Stored data entries
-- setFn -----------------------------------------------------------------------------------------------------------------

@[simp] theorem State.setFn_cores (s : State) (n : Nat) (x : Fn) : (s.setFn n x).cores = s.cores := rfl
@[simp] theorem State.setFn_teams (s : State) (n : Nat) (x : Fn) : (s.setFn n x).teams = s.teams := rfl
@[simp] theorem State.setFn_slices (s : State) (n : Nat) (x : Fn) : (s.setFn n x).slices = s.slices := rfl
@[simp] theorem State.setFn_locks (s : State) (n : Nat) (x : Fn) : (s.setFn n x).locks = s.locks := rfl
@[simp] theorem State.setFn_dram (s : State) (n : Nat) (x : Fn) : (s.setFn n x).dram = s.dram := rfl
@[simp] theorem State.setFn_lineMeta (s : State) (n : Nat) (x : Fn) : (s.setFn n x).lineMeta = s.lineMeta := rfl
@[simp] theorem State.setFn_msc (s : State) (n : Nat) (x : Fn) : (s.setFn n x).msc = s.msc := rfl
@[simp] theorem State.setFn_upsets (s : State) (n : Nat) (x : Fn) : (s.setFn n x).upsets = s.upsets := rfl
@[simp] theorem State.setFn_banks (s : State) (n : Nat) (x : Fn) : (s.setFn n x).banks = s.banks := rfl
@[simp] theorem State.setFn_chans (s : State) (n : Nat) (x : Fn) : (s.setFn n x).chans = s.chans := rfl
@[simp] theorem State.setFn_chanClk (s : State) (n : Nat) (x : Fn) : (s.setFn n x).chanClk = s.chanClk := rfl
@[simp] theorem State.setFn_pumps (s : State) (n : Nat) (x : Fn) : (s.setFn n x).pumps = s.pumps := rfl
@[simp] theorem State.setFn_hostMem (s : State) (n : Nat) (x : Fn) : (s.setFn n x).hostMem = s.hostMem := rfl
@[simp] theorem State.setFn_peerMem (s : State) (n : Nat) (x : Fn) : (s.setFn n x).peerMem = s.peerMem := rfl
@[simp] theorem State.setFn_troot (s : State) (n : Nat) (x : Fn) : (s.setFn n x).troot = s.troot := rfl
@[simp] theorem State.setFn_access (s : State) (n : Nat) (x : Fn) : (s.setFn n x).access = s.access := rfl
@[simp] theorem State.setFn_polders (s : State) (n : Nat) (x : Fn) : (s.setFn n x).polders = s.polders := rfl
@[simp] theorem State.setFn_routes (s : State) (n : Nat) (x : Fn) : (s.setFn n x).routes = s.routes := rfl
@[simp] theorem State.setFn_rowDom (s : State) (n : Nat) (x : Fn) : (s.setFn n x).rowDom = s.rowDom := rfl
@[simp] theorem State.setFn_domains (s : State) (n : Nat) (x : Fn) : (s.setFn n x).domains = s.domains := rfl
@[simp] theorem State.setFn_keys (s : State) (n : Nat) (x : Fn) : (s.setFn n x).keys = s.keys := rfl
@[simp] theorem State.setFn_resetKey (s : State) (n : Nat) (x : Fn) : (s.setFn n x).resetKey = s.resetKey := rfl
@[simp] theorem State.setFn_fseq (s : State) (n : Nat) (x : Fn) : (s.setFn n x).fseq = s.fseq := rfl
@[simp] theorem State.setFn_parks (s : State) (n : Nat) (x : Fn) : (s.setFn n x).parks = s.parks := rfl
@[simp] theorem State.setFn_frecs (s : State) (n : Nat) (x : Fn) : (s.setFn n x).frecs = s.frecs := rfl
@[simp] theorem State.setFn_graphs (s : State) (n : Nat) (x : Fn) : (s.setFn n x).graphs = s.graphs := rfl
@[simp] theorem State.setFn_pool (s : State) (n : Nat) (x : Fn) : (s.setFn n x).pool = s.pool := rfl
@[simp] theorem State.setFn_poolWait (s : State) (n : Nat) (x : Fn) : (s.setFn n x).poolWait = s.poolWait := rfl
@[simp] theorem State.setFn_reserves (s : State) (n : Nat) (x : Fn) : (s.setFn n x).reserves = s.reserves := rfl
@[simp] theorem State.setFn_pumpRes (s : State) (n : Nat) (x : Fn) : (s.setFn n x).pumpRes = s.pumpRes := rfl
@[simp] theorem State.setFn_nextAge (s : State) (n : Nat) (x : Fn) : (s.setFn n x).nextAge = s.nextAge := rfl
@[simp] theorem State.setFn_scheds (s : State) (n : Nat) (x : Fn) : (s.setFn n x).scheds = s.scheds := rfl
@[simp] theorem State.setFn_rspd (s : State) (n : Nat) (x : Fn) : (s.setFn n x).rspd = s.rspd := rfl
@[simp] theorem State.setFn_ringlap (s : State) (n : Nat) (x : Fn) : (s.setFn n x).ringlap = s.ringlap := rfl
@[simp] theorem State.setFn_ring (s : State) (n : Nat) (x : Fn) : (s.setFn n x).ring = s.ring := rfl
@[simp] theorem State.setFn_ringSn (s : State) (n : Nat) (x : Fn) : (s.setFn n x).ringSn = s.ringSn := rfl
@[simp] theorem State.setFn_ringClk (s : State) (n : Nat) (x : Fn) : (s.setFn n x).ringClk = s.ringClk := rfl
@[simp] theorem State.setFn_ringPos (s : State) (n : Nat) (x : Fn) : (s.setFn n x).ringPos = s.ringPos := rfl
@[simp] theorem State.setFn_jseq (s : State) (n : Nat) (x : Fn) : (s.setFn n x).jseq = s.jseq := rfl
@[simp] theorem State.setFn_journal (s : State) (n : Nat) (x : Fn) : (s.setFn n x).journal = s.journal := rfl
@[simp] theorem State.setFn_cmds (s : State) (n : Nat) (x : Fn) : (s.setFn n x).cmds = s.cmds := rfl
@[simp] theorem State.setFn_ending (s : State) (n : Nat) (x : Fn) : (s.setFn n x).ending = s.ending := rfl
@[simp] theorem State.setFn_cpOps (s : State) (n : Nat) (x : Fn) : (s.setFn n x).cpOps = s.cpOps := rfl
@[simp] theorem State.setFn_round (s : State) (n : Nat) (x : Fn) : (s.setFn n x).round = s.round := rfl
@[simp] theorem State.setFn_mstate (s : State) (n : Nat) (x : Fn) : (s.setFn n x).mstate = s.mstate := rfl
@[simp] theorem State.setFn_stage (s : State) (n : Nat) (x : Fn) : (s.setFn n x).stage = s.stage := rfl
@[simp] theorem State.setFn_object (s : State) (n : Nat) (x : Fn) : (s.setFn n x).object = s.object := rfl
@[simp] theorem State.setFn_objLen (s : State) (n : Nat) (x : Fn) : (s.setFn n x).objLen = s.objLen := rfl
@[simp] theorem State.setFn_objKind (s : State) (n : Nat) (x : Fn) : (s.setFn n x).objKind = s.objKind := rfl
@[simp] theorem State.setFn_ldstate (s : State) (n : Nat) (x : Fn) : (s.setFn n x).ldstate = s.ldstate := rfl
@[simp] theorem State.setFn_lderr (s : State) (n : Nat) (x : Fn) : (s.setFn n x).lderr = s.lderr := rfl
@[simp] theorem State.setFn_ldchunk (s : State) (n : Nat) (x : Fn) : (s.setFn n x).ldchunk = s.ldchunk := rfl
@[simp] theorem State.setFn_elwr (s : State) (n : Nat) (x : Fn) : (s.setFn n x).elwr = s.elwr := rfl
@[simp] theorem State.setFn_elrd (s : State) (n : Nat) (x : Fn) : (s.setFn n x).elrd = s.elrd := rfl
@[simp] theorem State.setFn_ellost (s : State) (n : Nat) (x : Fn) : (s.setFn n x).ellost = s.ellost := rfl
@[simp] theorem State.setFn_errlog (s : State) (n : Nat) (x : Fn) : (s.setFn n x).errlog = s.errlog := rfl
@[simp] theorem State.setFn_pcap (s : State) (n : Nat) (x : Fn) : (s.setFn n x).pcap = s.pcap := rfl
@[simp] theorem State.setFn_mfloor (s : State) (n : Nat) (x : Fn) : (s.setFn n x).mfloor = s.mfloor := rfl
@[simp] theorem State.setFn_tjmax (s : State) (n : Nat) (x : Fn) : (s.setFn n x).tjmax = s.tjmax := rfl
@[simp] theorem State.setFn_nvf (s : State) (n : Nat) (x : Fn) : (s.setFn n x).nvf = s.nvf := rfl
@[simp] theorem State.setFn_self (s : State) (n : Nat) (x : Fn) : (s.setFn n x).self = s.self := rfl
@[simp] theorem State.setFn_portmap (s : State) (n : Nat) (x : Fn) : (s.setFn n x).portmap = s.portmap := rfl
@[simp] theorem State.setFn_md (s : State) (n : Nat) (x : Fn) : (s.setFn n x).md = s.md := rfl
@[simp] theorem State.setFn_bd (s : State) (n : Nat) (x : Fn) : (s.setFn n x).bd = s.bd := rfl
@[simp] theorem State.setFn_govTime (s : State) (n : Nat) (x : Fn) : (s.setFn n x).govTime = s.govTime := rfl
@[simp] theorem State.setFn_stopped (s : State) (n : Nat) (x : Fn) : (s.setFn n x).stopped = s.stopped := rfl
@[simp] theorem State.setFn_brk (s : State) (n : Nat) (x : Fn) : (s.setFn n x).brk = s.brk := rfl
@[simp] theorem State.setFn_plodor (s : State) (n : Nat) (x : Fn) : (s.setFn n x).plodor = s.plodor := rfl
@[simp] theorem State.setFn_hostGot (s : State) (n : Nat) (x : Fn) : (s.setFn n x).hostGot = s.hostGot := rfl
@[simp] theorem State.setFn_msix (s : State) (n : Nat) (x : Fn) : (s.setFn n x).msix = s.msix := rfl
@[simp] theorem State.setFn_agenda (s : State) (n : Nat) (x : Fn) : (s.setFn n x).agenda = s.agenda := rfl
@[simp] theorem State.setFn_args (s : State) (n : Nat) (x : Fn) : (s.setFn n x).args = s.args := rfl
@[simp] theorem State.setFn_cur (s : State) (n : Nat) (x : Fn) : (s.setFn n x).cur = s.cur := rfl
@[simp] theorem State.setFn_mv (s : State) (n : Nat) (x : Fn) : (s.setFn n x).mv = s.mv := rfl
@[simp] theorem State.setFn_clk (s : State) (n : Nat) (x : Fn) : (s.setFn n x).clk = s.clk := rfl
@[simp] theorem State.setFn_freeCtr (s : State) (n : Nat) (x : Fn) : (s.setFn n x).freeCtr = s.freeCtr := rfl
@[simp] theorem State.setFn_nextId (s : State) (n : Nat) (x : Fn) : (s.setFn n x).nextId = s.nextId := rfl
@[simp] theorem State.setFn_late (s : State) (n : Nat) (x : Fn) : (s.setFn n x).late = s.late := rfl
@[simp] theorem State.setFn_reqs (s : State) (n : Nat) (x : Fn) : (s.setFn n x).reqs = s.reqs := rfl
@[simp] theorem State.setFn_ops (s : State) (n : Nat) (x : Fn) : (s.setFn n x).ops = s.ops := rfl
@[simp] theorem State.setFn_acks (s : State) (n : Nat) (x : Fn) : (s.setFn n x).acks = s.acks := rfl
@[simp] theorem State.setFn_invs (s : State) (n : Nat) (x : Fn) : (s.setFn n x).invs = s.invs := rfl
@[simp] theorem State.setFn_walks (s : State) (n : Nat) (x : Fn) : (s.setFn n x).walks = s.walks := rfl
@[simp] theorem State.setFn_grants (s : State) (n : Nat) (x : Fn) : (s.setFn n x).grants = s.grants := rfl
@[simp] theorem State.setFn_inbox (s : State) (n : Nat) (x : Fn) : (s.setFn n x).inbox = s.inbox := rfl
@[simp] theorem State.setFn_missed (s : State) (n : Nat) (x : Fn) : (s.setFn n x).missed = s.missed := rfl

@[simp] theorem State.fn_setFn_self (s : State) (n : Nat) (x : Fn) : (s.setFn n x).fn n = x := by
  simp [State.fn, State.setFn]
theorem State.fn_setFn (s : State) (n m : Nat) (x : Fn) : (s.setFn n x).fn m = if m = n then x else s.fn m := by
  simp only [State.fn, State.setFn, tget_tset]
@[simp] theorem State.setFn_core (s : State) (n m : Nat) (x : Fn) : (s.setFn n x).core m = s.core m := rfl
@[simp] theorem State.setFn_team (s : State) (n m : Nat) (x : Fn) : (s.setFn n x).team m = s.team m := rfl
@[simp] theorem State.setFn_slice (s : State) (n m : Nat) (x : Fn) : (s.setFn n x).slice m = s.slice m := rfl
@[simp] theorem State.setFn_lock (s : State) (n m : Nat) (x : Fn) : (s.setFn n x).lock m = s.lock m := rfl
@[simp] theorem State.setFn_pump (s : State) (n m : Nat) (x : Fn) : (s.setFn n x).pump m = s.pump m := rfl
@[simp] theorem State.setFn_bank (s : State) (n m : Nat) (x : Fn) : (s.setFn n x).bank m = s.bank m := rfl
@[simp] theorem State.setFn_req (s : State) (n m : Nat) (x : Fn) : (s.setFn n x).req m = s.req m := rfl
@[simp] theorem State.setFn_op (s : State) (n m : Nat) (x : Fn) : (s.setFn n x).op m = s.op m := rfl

■ TASK OBJECTIVE
Look above for the line holding "s.msix := rfl", then set down exactly that line and every line after it up to and including the line holding "s.reqs := rfl", with nothing else.

■ RESPONSE TO THIS TASK
@[simp] theorem State.setFn_msix (s : State) (n : Nat) (x : Fn) : (s.setFn n x).msix = s.msix := rfl
@[simp] theorem State.setFn_agenda (s : State) (n : Nat) (x : Fn) : (s.setFn n x).agenda = s.agenda := rfl
@[simp] theorem State.setFn_args (s : State) (n : Nat) (x : Fn) : (s.setFn n x).args = s.args := rfl
@[simp] theorem State.setFn_cur (s : State) (n : Nat) (x : Fn) : (s.setFn n x).cur = s.cur := rfl
@[simp] theorem State.setFn_mv (s : State) (n : Nat) (x : Fn) : (s.setFn n x).mv = s.mv := rfl
@[simp] theorem State.setFn_clk (s : State) (n : Nat) (x : Fn) : (s.setFn n x).clk = s.clk := rfl
@[simp] theorem State.setFn_freeCtr (s : State) (n : Nat) (x : Fn) : (s.setFn n x).freeCtr = s.freeCtr := rfl
@[simp] theorem State.setFn_nextId (s : State) (n : Nat) (x : Fn) : (s.setFn n x).nextId = s.nextId := rfl
@[simp] theorem State.setFn_late (s : State) (n : Nat) (x : Fn) : (s.setFn n x).late = s.late := rfl
@[simp] theorem State.setFn_reqs (s : State) (n : Nat) (x : Fn) : (s.setFn n x).reqs = s.reqs := rfl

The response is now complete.